4. Losing a bonus after giving notice in December
My husband has worked for a pizza place for 10 years. He recently interviewed for a new job and got the position. He gave his job at the pizza place a three-week notice. He just found out that they are giving out Christmas bonuses to all of the general managers except him since he is leaving the company. How can they discriminate against him like that? He has done everything that all the other general managers have done, he has worked there all year, and he worked for the whole month of December until his last day. He is still part of the company and is still considered an employee of the company. Why are they giving everyone a bonus except him? They’re giving out the bonus while he is still working for them and is still employed by them. Is this legal?
It’s legal, and it’s pretty common. Bonuses are often used as retention strategies, and they have no incentive to pay it when it’s clearly not going to help retain him. Some people wait to give notice until after they receive their end-of-year bonus for exactly that reason, or negotiate with their new company to cover the bonus they’ll lose by leaving in December. (Obviously not every employer is willing to do that, but my point is that losing out on a bonus because you’re leaving is pretty common.)
5. Should I keep applying on my own if I’m also working with a recruiter?

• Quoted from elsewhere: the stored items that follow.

/-- ADMISSION_KERNEL_COMPLETE (R334, R340, R351). -/
def execAdmissionKernelComplete (req : Nat) (s : State) : Out := .next (
  match s.launches.find? fun e => decide (e.2.origin = .admission req) && launchOver s e.1 e.2 with
  | none => s
  | some (l, k) =>
    let s1 := dropLaunch s l
    match tget s1.reqs req with
    | none => s1
    | some r =>
      if r.admission ≠ some l then s1
      else
        let s2 := modReq s1 req fun r => { r with admission := none }
        if r.st ≠ .queued then s2
        else if endStatus s k = stOk then modReq (settlePrompt s2 r) req fun r => { r with st := .prefill }
        else failReq s2 req (lastIter s2))

end Sys2Proof.Machine
end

I am 33 and in the process of attempting to shift careers. I worked as a teapot review writer for a time (what I studied in college), then left when the job market started going south. I’ve been working in retail for most of the past six years and am looking to try and use my writing skills again. I’ve connected with a great recruiter at an agency (a trusted former coworker of mine from a few years back) and she thinks it should be pretty smooth sailing to get me into a teapot marketing position (one area I’d be interested in working in) within a month or two of the new year.
However, I’ve been doing this dance on my own for nearly 18 months. A few interview bites, no offers. I’m skeptical of her timeline for a reason — and this is my first experience with an agency. My question: Is it okay to continue applying for jobs once you start working with a recruiter at an agency? For instance, if I find a job on craigslist that I’m interested in, do I need to send the job posting to her, or can I just apply on my own?

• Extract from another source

-- ==== Sys2Proof/Machine/Dispatch.lean ====
section
/-! DEFINITION. The dispatch: each instruction to its meaning. -/

namespace Sys2Proof.Machine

Apply on your own. It’s really, really normal to continue your own job searching while you’re working with a recruiter; in fact, it would be a mistake not to.
Keep in mind that a recruiter doesn’t work for you; her job isn’t to find you a job, and there’s no guarantee that she actually will. Recruiters work for the companies that hire them, and their job is to fill positions, not to get specific people jobs.
And even if you sent her a job posting, she couldn’t do anything to help you with it if it wasn’t an opening at one of her clients. She needs to have a contract with employers before sending them applicants (at least if she wants to get paid for the work, which she does). Having her submit your application to an employer who isn’t already her client won’t give you an advantage — and in fact, it could disadvantage you, since many employers won’t consider applications that come through recruiters who they’re not already working with (again, because of the fees).